Figure 1- vertical slicing of an index for clarity, the chart differs from the typical index for the following: the number of entries per page in a typical index will be greater than the number shown in the figure, so The number of pages per level other than root will be greater than the number shown. In particular, the leaf level will be much larger than what is shown in our space limit diagram. the actual indexed entries are not sorted on the page. This is the page's entry offset pointer, which provides a sequential access entry. (For more information on offset pointers, see
The correlation between the physical and logical order of an index is often higher than shown in the figure. The lack of correlation between the physical and logical order of an index is called an external fragment,11-Level- fragments in the discussion. as mentioned earlier, an exponent can have multiple intermediate levels. It's like our white page users are looking for Helen• Meyer, open the phone book and find the first page, only the first page is pink. In the list of sort entries for the Pink page, there is a "for" the name Between Fernandez, Zelda, and "Olson, Carl," see the Blue Page5:431. When our users go to the Blue page5:431, an entry on the page says: "Kumar,Kevinand theNara,Alisonbetween the name of the first see5page:2006". The pink page corresponds to the root, the blue page corresponds to the middle level, and the white page is the leaf.
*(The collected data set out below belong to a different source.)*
-- ==== Sys2Proof/Certificates/Slice0/Obligations.lean ====
section
/-! DEFINITION. The statements for the provers. A claim of `Sys2Proof.Claim` is a part of one of them. -/

open Sys2Proof Sys2Proof.Machine

/-- The per-lane words of the Short and Long groups complete: the take stands past each of them, and past `NOP`; of all but
`PMOV.unpack`, `UMOV` and `NOP` a result is on its way, in every active lane, to the word's latch and, without NW, to the first
register of D (R57, R143, R149, R151). `PMOV.unpack` has no value for the latch (log entry 24), and `UMOV` of an inactive source
lane has no result (R153). -/
def Sys2Proof.Claim.LaneWordsComplete : Prop :=
  ∀ (w : TWord) (v : IWord) (i : Instr) (d : Sel) (nw : Bool) (s : State) (c : Cur),
    issues i s c = true →
    (((i ∈ intWords w ∨ i ∈ floatWords w ∨ i = .plop w ∨ i = .rdspecClr w) ∧ d = w.d ∧ nw = w.nw) ∨
        (i ∈ immWords v ∧ d = v.d ∧ nw = v.nw) ∨ i = .icmpi v ∧ d = 0x150 ∧ nw = true →
      ∃ t, exec i s = .next t ∧ StandsPast (s.begun c i) t c i ∧ ∀ l ∈ (s.atIssue c i).lanes,
        (∃ x, Arrives t l.2 (.b (c.pos % 4)) x ((s.begun c i).clock + (groupDelay (opGroup i.opcode)).1)) ∧
        (nw = false → (selClass d = .main ∨ selClass d = .operand) → ∀ dst, destOf d 0 = some dst →
          ∃ x, Arrives t l.2 dst x ((s.begun c i).clock + (groupDelay (opGroup i.opcode)).2))) ∧
    (i ∈ [Instr.nop w, .pmovUnpack w, .umov w] → ∃ t, exec i s = .next t ∧ StandsPast (s.begun c i) t c i)

/-- The control words complete, but for barriers and `REFILL`, whose completion other statements give (R171, R172, R175, R176, R179,
R181 to R183): a transfer whose targets are aligned leaves every active lane in a take that stands at its target; after a regrouping,
an end, a start at an entry, a change of membership, a pause, a trap, a region or a range the take stands at the next clause. -/
def Sys2Proof.Claim.ControlWordsComplete : Prop :=
  ∀ (w : JWord) (i : Instr) (s : State) (c : Cur), issues i s c = true →
    let u := s.begun c i
    let x := s.atIssue c i
    let jump := c.addr + 8 * w.tgt.signExtend 64
    (∀ tgt : Nat → DWord,
      (i = .bra w ∨ i = .call w) ∧ (∀ th, tgt th = jump) ∨
        i = .brx w ∧ (∀ th, tgt th = jump + 8 * (u.opnd th w.a).signExtend 64) ∨
        (i = .callR w ∨ i = .ret w) ∧ (∀ th, tgt th = u.opnd64 th w.a) →
      (∀ l ∈ x.lanes, (tgt l.2).toNat % 8 = 0) →
      ∃ t, exec i s = .next t ∧ ∀ l ∈ x.lanes, ∃ k, l ∈ (t.take k).lanes ∧ (t.take k).pc = tgt l.2) ∧
    (i ∈ [Instr.reform w, .reformQuad w, .exit w, .join w, .leave w, .yield w, .sleep w, .trap w, .brkpt w, .rgne w, .rngpush w,
        .rngpop w] ∨
        i = .spawn w ∧ (u.scene x.scene).code ≤ jump.toNat ∧ jump.toNat - (u.scene x.scene).code ∈ (u.scene x.scene).entries →
      ∃ t, exec i s = .next t ∧ (t.take c.take).pc = c.addr + 8 ∧ (t.take c.take).pos = 0)

/-- The frame of the per-lane words: nothing changes but their take, results on their way, FPSR bits that are set and
cue flags that are raised in active lanes, and uniform registers where D names one (R58, R112, R139, R149). What comes on its way
is a result of an active lane for the word's latch, for a register of D without NW, for the predicates of an `IADDC`, an `ISUBB`, a
`PMOV.unpack` or an `ICMPI`, or for the word's cue flag. `RDSPEC.clr` clears FPSR in the active lanes (R170). -/
def Sys2Proof.Claim.PerLaneWordsFrame : Prop :=
  ∀ (w : TWord) (v : IWord) (i : Instr) (d : Sel) (nw : Bool) (s : State) (c : Cur) (t : State),
    ((i ∈ intWords w ∨ i ∈ floatWords w ∨ i ∈ [Instr.plop w, .pmovUnpack w, .umov w, .rdspecClr w]) ∧ d = w.d ∧ nw = w.nw) ∨
      ((i ∈ immWords v ∨ i = .icmpi v) ∧ d = v.d ∧ nw = v.nw) →
    issues i s c = true → exec i s = .next t →
    SameElse (s.begun c i) t ∧ SameTakes (s.begun c i) t c.take ∧
    (∀ q ∈ (s.begun c i).pend, q ∈ t.pend) ∧
    (∀ q ∈ t.pend, q ∈ (s.begun c i).pend ∨ (∃ l ∈ (s.atIssue c i).lanes, l.2 = q.write.thread) ∧
      (q.write.dest = .b (c.pos % 4) ∨ nw = false ∧ i ≠ .icmpi v ∧ (∃ k, destOf d k = some q.write.dest) ∨
        (∃ n, i.cueFlag = some n ∧ q.write.dest = .cue n) ∨
        (i = .iaddc w ∨ i = .isubb w) ∧ selClass w.c = .pred ∧ q.write.dest = .p (selReg w.c) ∨
        i = .pmovUnpack w ∧ (∃ j < 8, 0 < j ∧ q.write.dest = .p j) ∨
        i = .icmpi v ∧ nw = false ∧ q.write.dest = .p (v.d.toNat % 8))) ∧
    (∀ th, SameThread (s.begun c i) t th ∧ ((∃ m, (t.thread th).fpsr = ((s.begun c i).thread th).fpsr ||| m) ∨
      i = .rdspecClr w ∧ (t.thread th).fpsr = 0)) ∧
    (∀ th, (∀ l ∈ (s.atIssue c i).lanes, l.2 ≠ th) → t.thread th = (s.begun c i).thread th) ∧
    (∀ k, ({ t.scene k with uni := ((s.begun c i).scene k).uni } : Scene) = (s.begun c i).scene k) ∧
    (selClass d ≠ .uniform → t.scenes = (s.begun c i).scenes)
Index Depth The location of the root page is stored in the system table along with other information for the index. WheneverSQL Serverwhen you need to access an index entry that matches an index key value, it starts at the root page and processes a page at each level in the index until it reaches the leaf-level page of the entry that contains the index key. In the example of our 1 billion-row table, five page reads willSQL Servertransfer from the root page to a leaf-level page and its required entries;In Our illustrated example, three reading is sufficient. In a clustered index, the leaf level entry will be the actual data row;in a nonclustered index, this entry will contain the clustered index key column orRIDvalues. the series or depth of the index depends on the size of the index key and the number of entries. In theAdventureWorksThe depth of no index in the database is greater than three. In a database with very large tables or very wide index key columns, you may receive6or greater depth. Sys.dm_db_index_physical_statsThe function provides information about the index, including the index type, depth, and size. This is a table-valued function that can be queried. Checklist1The example shown in returnssalesorderdetailtablesummary information for all indexes.
SELECT object_name (p.object_id) as ' Table '
, i.name as ' Index '
, p.index_id as ' IndexID '
, P.index_type_desc
, p.index_depth
, P.page_count
From Sys.dm_db_index_physical_stats (db_id (),
OBJECT_ID (' Sales.SalesOrderDetail '),
NULL, NULL, NULL) P
JOIN sys.indexes I on i.object_id = p.object_id
and i.index_id = p.index_id;
Listing 1: Query sys.dm_db_index_physical_stats function result 2 shows .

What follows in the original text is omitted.